The results of McFaul’s efforts over some three decades to improve U.S.-Russian relations were mixed. Banned by the Kremlin from speaking at Russian universities, McFaul lectured to Russian students at the U.S. Embassy. At the Sochi Olympics, he and an embassy team sat in a hotel bar when a waiter appeared and said that an unnamed guest offered to buy champagne for the entire table. Leery of being compromised, McFaul declined the offer. Still, a few minutes later, a certain Mikhail Leontiev appeared and pleaded for acceptance of his offer. This was the same news commentator who had run a hit job on McFaul on Russia’s Channel One TV his first day as ambassador. Leontiev had repeatedly told Russian audiences that McFaul had been sent by Obama to overthrow Putin.  

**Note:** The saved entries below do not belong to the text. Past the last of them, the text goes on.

-- ==== Sys2Proof/Machine/Startup.lean ====
section
/-! DEFINITION. Reset and start (17_startup_fault_replay.md): the start sequence (R460–R462), what it restores (R90, R351,
R427, R432, R453), replay (R473–R475, R153, R405), supply and Steward faults (R463–R468), and the loss of PD0 AON (R465,
R466). -/

namespace Sys2Proof.Machine

/-! ### What a start restores from the parameter store -/

/-- Bytes of an object whose chunks begin at a key (R391). -/
def chunkBytes (t : Store) (k n : Nat) : Bytes := ((upFrom k n).filterMap t.dataOf).flatten

/-- Length of a zone map by its own fields (R177). -/
def mapLength (b : Bytes) : Nat := 32 + 12 * u8At b 1 + u8At b 2 * (4 + 2 * u8At b 1)

/-- One key of the stored configuration enters the configuration (R391). -/
def loadKey (t : Store) (c : Conf) (k : Nat) : Conf :=
  let d := (t.dataOf k).getD []
  let object (id : Nat) (b : Bytes) : Conf := { c with objects := assocSet c.objects id b }
  if 0x4000 ≤ k ∧ k ≤ 0x7FFF then
    match rowOfId (u32At d 0) with
    | some r => c.put (u32At d 0) (readValue r (slice d 4 8))
    | none => c
  else if 0x3000 ≤ k ∧ k ≤ 0x3FFF then object (objectId 10 0xF0 (k - 0x3000)) d
  else if 0x8000 ≤ k ∧ k ≤ 0xEFFF then
    if k % 16 = 0 then
      let b := chunkBytes t k 16
      { c with courses := assocSet c.courses (0x100 + (k - 0x8000) / 16) ((List.range (u16At b 0)).map (fun i => u16At b (2 + 2 * i))) }
    else c
  else if k = 0xF000 then
    let b := chunkBytes t k 17
    object zoneMapId (b.take (mapLength b))
  else if 0xF100 ≤ k ∧ k ≤ 0xF12F then
    if k % 8 = 0 then
      let b := chunkBytes t k 8
      object (objectId 10 0xF1 (12 + (k - 0xF100) / 8)) (b.take (4 + 4 * u8At b 0))
    else c
  else if 0xF200 ≤ k ∧ k ≤ 0xF20B then object (objectId 2 0xF0 (k - 0xF200)) d
  else c

/-- The stored configuration, which is in force after every reset (R153, R391). -/
def storedConf (t : Store) : Conf :=
  (liveConf t).foldl (loadKey t) { gen := ((t.dataOf 0x0001).map (fun d => u32At d 0)).getD 0 }

/-- The epoch to load, code 0 final stamp, 1 floor, 2 none, and the floor in force (R90). -/
def epochLoad (t : Store) : Nat × Nat × Option Nat :=
  let floor := (t.dataOf 0x10).map (fun d => u64At d 0)
  match ((t.records 0x11).filter (fun r => r.key == 0x10 || r.key == 0x11)).getLast? with
  | none => (0, 2, none)
  | some r => if r.key = 0x11 then (min lastEpoch (u64At r.data 0 + oneSec), 0, floor) else (floor.getD 0, 1, floor)

/-- The epoch is loaded: UNSET is set, event 0x0203 (R90, R109). -/
def loadEpoch (s : State) : State :=
  let l := epochLoad s.store
  emit 0 0x0203 (leBytes 8 l.1 ++ leBytes 1 l.2.1) 0 0xFF
    (((s.modTime (fun _ => { epoch := l.1, unset := true, usedFloor := l.2.1 == 1, floor := l.2.2 })).modSheet
      (fun h => { h with resetStamp := l.1 })).modPower (fun p => { p with domains := p.domains.map (fun d => { d with since := l.1 }) }))

/-- The events raised before the load are written with its stamp (R462). -/
def writeHeld (s : State) : State :=
  s.boot.held.foldl (fun t e => emit e.1 e.2.1 e.2.2.1 e.2.2.2 0xFF t) (s.modBoot (fun b => { b with held := [] }))

/-- High-water mark of the reservations of a counter (R397). -/
def Store.mark (t : Store) (k : Nat) : Nat := t.counterValue k * 1024

/-- A token slot from its record (R173, R391). -/
def tokFrom (d : Bytes) : TokSlot := { token := u32At d 0, state := u8At d 4, s := u32At d 5, gen := u32At d 9 }

/-- Access state, token slots and counters as stored; unused values of a reservation are skipped (R173, R183, R190, R193). -/
def restoreAccess (s : State) : State :=
  let d := (s.store.dataOf 0x20).getD (zeros 10)
  let t := s.store
  s.modAccess (fun a => { a with
    slots := Vector.ofFn (fun n : Fin 16 => ((t.dataOf (0x30 + n.val)).map tokFrom).getD {})
    suspect := u8At d 0 != 0, suspectSince := if u8At d 0 = 0 then 0 else s.now, lastInvalid := s.now
    learnGen := u32At d 1, pairId := u32At d 5, relWarned := u8At d 9 != 0
    relNext := t.mark 0x1000, relReserved := t.mark 0x1000, relUsedUp := decide (2 ^ 32 ≤ t.mark 0x1000)
    bodyNext := t.mark 0x1001, bodyReserved := t.mark 0x1001 })

/-- Loop profiles: FRESH at its high-water mark, the last value accepted as the stored one + 1,024 (R323). -/
def restoreLoops (s : State) : State :=
  let t := s.store
  s.modSw (fun w => { w with loops := Vector.ofFn (fun m : Fin 8 => {
    fresh := t.mark (loopKey m.val), reserved := t.mark (loopKey m.val)
    accepted := (t.dataOf (0xA0 + m.val)).map (fun d => min 0xFFFFFFFF (u32At d 0 + 1024)) }) })

/-- Counter key that holds the nonce reservations of a slot (R360). -/
def slotCounter (s : State) (n : Nat) : Nat := if n = s.releaseSlot then 0x1000 else nonceKey n

/-- NONCE_NEXT at the high-water mark (R360). -/
def KeySlot.resume (k : KeySlot) (mark : Nat) : KeySlot :=
  { k with nonceNext := min 0xFFFFFFFF mark, reserved := mark, reserving := false, exhausted := k.exhausted || decide (2 ^ 32 ≤ mark) }

/-- A key slot from its newest record (R351, R353). -/
def slotFrom (d : Bytes) : KeySlot :=
  let gen := u32At d 0
  match keyUnwrap deviceKey (d.drop 12) with
  | some k => if d.length ≤ 12 then { lastGen := gen } else { ver := some { verOf k (slice d 4 8) with gen }, lastGen := gen }
  | none => { lastGen := gen }

/-- After a loss of PD0 AON every slot is restored from its newest record (R351). -/
def restoreSlots (s : State) : State :=
  let t := s.store
  s.modCiph (fun c => { c with slots := Vector.ofFn (fun n : Fin 64 => match t.dataOf (0x40 + n.val) with
    | some d => (slotFrom d).resume (t.mark (slotCounter s n.val))
    | none => {}) })

/-- After another reset the slots stand; a shadow whose record is written lands, since no job is bound any more, and
another is gone (R351, R356, R405). -/
def keepSlots (s : State) : State :=
  (List.range 64).foldl (fun u n =>
    let u1 := u.modSlot n (fun k => k.resume (u.store.mark (slotCounter u n)))
    match (u.kslot n).shadow with
    | some h => if (u.store.dataOf (0x40 + n)).map (fun d => u32At d 0) = some h.ver.gen then landShadow n u1
      else u1.modSlot n (fun k => { k with shadow := none })
    | none => u1) s

/-- The COUNTERs of the T1 path (R65). -/
def restoreT1 (cold : Bool) (s : State) : State :=
  let t := s.store
  s.modSheet (fun h => { h with
    t1TxCount := max h.t1TxCount (t.mark 0x1061 - 1)
    t1Rx := if cold then (t.counterValue 0x1062 + 1) * 1024 - 1 else h.t1Rx })

/-- A first reservation of FRESH is on its way (R190, R323). -/
def reserveFresh (m : Nat) (s : State) : State :=
  if (tget s.sw.loops m).reserved < 2 ^ 32 then
    bumpCounter (loopKey m) (.reserved (loopKey m))
      (s.modSw (fun w => { w with loops := tmod w.loops m (fun l => { l with reserving := true }) }))
  else s

/-- At a start no value of a reservation remains, so new ones are written (R190, R193, R323). -/
def reserveAll (s : State) : State :=
  let s1 := reserveBody (if s.access.pairId = 0 then s else reserveRelease s)
  (List.range 8).foldl (fun u m => reserveFresh m u) s1

/-- The repair map is restored (R432). -/
def restoreBanks (s : State) : State :=
  s.modMem (fun m => { m with banks := m.banks.mapFinIdx (fun i b _ =>
    let mine := (m.repairs.filter (fun r => r.1 == i)).map (·.2)
    { b with mapped := mine, spares := 2 - mine.length }) })

/-- Guard regions 0–11 of every master are programmed and locked (R427). -/
def lockGuards (s : State) : State :=
  s.modMem (fun m => { m with guards := Vector.ofFn (fun a : Fin 8 => Vector.ofFn (fun r : Fin 16 =>
    if r.val < 12 then
      let g := Config.guardRegion a.val r.val
      { base := g.1, limit := g.2.1, perm := g.2.2 % 16 + 16 }
    else {})) })

/-! ### The Steward image (R453) -/

/-- CONFIRMED images that may run, the newest by WRITE_SEQ first (R453). -/
def confirmedImages (s : State) : List Nat :=
  (([0, 1].filter (fun n => (tget s.safe.images n).state == 4 && decide (s.rollback ≤ (tget s.safe.images n).rollback)))).mergeSort
    (fun a b => decide ((tget s.safe.images b).writeSeq ≤ (tget s.safe.images a).writeSeq))

/-- The CONFIRMED image that loads; `again` where a trial was turned away before it. -/
def loadConfirmed (again : Bool) (s : State) : State × Option (Nat × Nat) :=
  let l := confirmedImages s
  match l.find? (fun n => (tget s.safe.images n).loads) with
  | some n => (s, some (n, if again = true ∨ l.head? ≠ some n then 2 else 0))
  | none => (s, none)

Now, in Sochi, Leontiev told McFaul not to take his commentaries personally—he was just doing his job. The exchange left McFaul depressed. For two years, some Russians told him, “It’s all a game.” They called it pragmatism, but McFaul saw it as cynicism—a way to cope with ethical dilemmas. McFaul worried that “no amount of understanding, no amount of appreciation of Russian culture and history, no amount of engagement was ever going to close my disagreement with these cynics.” One day after McFaul landed back in California, the world learned that Putin had invaded Ukraine. 

Despite rebuffs by the Putin regime, McFaul has tried to retain a balanced view. He asserts that the United States played no direct role in sparking protests against Russia’s rigged election in 2011. Muscovites did not gather on a rainy evening on December 5 in response to some American signal. As ambassador, McFaul never once attended a political rally in Russia.

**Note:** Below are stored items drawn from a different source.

-- ==== Sys2Proof/Machine/Core.lean ====
section
/-! DEFINITION. The host's interface to the model. -/

def Sys2Proof.core : Host.Core :=
  { State := Sys2Proof.Machine.State, Fault := Sys2Proof.Machine.Fault,
    Refusal := Sys2Proof.Machine.Refusal, step := Sys2Proof.Machine.step, reset := Sys2Proof.Machine.State.reset }
end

Still, he says, Putin was correct that the United States promoted democracy and worked to defend human rights in Russia. McFaul says that the United States “did not fund the political opposition.” One page later, however, he reports that in 2011 U.S. funding for democracy and election programs in Russia totaled $9 million (much less than U.S. contributions in 1973 to anti-Allende forces in Chile). U.S. support went to groups the embassy regarded as nonpartisan. If these groups supported free and fair elections, the Kremlin saw them as anti-Putin.

The idealist-realist scorned: McFaul was the first U.S. ambassador since George F. Kennan in 1950 whom the Kremlin declared persona non grata. Having reviewed the first year of Trump’s bumbling attempts to appease the Putin regime, McFaul concludes that “the hot peace, tragically but perhaps necessarily, seems here to stay."

His book is a must not only for specialists but for any reader trying to understand how and why U.S.-Russian relations have gone from Bill Clinton’s embrace of Boris Yeltsin to confrontations on many fronts—because and in spite of Donald Trump’s election and his policies.